What is expected:
Please restate, word for word, the lines below that begin at the one with "some ⟨0x01#8, BitVec.ofInt 32 x, 0#32⟩ ∧" and end at the one with "some ⟨0x06#8, BitVec.ofInt 32 x, 0#32⟩ ∧". Leave out all other lines.

Records to process:
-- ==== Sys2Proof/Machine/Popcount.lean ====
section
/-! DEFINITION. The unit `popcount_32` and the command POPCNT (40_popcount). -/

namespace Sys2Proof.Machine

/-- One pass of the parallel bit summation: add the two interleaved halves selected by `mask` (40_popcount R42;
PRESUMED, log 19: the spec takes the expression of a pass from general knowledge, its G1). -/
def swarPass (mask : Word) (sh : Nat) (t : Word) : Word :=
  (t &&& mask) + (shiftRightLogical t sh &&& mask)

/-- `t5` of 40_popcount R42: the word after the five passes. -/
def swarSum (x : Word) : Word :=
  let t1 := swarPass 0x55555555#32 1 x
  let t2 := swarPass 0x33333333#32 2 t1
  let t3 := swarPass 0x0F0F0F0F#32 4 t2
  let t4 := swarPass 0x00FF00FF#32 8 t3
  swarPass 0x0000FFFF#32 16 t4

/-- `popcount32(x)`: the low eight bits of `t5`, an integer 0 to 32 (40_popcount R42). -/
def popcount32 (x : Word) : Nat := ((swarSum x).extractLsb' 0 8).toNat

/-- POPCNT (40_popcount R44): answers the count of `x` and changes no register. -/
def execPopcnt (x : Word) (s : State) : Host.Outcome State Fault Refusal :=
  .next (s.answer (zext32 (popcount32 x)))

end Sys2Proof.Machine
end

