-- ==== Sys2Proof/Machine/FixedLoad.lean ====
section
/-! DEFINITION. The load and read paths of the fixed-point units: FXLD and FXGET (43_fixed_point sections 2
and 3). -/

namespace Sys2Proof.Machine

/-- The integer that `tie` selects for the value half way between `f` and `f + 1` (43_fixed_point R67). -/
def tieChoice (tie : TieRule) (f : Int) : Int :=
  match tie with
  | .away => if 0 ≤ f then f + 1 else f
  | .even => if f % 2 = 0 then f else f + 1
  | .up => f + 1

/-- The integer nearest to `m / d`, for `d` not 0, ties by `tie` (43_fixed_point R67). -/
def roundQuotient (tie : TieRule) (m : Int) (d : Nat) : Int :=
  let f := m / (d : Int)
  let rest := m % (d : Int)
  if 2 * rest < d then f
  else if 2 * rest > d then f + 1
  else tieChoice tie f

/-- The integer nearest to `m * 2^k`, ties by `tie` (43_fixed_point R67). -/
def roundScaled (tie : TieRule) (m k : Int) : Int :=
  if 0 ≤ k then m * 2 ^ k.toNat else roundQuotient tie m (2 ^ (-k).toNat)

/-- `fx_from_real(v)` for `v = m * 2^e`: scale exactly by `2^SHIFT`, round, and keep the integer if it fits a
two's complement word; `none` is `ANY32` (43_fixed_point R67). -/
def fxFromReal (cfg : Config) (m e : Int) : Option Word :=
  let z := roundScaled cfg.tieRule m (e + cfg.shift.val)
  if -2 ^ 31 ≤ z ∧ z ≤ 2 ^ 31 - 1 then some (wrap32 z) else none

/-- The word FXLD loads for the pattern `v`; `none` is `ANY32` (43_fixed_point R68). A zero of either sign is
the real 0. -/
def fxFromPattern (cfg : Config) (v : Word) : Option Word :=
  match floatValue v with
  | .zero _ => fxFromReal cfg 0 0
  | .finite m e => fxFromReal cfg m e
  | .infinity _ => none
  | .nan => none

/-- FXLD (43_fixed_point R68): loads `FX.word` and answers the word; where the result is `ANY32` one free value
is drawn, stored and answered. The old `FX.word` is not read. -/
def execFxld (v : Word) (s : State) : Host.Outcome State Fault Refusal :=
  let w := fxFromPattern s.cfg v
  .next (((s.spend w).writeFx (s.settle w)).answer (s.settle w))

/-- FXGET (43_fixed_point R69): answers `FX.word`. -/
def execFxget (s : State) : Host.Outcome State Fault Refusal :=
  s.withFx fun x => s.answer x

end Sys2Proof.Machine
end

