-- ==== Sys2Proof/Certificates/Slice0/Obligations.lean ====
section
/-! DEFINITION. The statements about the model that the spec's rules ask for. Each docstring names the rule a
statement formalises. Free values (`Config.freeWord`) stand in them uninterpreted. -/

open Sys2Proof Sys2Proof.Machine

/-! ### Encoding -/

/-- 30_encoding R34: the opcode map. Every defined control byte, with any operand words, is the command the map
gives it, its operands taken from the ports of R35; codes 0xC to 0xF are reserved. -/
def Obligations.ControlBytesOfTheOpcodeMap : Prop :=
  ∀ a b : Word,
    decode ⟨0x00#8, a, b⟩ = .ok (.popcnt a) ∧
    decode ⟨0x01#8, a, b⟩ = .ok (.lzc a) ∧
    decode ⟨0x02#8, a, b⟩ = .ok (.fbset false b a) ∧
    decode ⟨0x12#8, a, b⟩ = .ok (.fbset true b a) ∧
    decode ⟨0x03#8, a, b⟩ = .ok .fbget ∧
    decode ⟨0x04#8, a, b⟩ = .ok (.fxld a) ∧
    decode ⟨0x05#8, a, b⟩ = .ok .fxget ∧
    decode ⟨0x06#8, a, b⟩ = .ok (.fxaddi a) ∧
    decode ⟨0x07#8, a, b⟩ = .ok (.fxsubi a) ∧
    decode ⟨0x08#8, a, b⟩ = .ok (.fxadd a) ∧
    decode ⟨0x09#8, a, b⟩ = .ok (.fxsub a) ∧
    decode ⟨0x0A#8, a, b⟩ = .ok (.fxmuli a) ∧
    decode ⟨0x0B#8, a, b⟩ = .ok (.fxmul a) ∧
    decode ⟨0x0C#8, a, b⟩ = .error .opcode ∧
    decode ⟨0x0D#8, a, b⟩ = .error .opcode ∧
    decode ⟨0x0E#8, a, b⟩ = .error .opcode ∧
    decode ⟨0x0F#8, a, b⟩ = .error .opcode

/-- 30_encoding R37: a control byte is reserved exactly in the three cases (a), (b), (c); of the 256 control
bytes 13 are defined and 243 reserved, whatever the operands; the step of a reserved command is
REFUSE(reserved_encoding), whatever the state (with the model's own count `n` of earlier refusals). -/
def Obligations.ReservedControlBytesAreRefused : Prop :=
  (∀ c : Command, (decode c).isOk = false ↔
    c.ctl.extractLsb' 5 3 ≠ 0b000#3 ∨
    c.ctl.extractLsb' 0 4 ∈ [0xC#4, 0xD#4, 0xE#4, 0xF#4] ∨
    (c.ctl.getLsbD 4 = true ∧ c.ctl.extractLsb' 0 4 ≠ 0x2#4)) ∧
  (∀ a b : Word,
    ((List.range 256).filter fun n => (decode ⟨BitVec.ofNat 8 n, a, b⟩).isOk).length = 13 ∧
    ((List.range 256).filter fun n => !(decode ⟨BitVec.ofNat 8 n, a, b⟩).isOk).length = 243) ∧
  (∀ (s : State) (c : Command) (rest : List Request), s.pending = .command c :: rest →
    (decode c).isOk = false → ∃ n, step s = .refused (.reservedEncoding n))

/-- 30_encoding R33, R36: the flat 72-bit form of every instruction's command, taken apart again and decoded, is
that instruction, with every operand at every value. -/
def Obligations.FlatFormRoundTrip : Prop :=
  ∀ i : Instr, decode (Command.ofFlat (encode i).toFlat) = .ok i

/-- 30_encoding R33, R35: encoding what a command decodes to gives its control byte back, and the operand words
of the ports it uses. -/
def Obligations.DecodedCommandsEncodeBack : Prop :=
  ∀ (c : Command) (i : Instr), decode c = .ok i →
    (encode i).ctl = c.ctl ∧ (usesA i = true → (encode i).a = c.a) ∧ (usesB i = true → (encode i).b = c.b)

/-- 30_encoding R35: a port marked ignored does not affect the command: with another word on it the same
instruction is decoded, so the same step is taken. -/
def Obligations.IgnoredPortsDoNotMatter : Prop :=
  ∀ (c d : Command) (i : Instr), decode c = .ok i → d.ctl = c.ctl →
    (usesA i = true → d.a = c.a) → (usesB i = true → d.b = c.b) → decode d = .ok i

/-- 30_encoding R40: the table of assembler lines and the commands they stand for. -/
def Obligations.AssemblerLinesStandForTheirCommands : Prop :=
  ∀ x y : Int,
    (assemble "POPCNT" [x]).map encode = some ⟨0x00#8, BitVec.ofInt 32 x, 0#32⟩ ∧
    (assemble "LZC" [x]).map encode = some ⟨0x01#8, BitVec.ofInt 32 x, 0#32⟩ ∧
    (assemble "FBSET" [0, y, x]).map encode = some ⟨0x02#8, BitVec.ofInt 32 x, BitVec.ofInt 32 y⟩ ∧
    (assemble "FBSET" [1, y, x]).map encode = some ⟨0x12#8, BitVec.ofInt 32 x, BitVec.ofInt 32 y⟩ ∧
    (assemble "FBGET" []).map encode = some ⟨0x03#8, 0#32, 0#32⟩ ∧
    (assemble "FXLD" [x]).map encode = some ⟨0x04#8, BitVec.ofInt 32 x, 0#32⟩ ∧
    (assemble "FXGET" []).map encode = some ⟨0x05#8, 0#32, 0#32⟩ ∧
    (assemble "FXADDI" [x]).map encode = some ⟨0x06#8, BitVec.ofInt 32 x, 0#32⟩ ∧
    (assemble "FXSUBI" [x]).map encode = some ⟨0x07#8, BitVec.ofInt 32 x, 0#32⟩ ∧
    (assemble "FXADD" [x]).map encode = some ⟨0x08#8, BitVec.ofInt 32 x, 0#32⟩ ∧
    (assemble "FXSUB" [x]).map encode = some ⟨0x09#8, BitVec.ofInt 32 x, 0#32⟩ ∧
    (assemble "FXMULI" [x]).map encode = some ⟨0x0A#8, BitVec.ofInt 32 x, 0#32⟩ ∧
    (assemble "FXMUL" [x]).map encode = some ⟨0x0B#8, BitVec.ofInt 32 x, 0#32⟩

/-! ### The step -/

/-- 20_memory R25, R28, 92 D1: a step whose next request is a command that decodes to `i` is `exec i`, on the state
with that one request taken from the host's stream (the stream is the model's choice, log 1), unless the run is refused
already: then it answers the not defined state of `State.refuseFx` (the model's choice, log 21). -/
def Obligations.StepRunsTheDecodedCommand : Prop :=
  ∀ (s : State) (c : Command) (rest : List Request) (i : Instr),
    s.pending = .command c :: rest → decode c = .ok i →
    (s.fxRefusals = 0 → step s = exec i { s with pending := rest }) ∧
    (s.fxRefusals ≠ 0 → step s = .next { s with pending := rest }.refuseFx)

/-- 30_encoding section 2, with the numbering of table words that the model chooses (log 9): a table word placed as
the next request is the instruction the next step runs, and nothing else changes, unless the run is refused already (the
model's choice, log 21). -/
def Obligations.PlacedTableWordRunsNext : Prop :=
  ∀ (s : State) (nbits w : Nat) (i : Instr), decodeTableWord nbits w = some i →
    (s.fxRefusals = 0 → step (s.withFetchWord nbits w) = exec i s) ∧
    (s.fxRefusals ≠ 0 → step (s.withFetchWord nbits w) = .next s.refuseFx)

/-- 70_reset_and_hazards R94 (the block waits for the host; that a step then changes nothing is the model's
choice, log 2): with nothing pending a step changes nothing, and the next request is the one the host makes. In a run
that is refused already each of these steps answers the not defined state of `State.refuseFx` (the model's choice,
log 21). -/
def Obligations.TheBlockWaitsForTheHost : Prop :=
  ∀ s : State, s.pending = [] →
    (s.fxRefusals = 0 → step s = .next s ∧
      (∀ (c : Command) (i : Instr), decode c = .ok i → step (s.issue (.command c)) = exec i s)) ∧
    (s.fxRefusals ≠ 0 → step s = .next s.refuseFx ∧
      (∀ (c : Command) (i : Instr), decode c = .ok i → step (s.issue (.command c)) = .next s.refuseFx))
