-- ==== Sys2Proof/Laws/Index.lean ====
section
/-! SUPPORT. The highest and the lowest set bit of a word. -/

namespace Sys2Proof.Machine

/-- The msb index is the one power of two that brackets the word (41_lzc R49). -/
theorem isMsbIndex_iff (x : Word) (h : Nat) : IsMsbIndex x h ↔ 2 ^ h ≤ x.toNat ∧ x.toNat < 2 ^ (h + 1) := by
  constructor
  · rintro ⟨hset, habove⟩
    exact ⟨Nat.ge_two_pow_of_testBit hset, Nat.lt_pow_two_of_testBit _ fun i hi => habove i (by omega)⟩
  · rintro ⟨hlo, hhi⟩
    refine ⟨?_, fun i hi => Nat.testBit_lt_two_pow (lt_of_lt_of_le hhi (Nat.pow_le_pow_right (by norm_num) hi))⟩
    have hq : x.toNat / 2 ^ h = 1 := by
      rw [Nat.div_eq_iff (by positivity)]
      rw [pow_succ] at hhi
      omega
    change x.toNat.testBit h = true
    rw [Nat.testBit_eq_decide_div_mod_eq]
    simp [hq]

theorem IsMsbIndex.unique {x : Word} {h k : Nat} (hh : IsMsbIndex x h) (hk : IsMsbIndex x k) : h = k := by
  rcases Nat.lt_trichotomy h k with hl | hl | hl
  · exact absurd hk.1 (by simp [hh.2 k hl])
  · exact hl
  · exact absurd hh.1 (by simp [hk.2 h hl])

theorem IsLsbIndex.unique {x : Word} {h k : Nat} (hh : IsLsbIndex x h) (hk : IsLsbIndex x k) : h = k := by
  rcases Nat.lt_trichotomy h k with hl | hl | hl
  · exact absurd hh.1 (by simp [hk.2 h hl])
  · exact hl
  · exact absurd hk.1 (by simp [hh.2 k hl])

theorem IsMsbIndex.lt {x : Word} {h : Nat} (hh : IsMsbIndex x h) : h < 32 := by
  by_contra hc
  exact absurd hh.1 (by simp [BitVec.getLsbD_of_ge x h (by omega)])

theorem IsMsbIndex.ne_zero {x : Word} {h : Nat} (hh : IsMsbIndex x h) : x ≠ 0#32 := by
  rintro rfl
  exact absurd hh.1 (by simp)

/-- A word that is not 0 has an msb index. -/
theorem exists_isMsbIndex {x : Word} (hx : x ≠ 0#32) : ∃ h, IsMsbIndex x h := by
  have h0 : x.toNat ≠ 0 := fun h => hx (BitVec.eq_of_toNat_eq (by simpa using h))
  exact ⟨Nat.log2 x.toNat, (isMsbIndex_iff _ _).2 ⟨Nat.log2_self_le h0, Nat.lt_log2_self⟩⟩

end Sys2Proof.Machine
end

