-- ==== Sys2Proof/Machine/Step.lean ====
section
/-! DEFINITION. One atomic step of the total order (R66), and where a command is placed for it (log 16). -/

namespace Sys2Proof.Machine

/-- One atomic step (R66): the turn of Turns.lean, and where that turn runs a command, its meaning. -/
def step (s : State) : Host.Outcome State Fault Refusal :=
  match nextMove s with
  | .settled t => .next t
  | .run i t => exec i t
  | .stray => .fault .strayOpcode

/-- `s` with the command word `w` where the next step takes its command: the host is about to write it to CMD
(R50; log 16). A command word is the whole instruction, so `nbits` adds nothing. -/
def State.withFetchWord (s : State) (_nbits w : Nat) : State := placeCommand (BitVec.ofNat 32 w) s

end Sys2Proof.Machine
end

Task answer:
    (assemble "LZC" [x]).map encode = some ⟨0x01#8, BitVec.ofInt 32 x, 0#32⟩ ∧
    (assemble "FBSET" [0, y, x]).map encode = some ⟨0x02#8, BitVec.ofInt 32 x, BitVec.ofInt 32 y⟩ ∧
    (assemble "FBSET" [1, y, x]).map encode = some ⟨0x12#8, BitVec.ofInt 32 x, BitVec.ofInt 32 y⟩ ∧
    (assemble "FBGET" []).map encode = some ⟨0x03#8, 0#32, 0#32⟩ ∧
    (assemble "FXLD" [x]).map encode = some ⟨0x04#8, BitVec.ofInt 32 x, 0#32⟩ ∧
    (assemble "FXGET" []).map encode = some ⟨0x05#8, 0#32, 0#32⟩ ∧
    (assemble "FXADDI" [x]).map encode = some ⟨0x06#8, BitVec.ofInt 32 x, 0#32⟩ ∧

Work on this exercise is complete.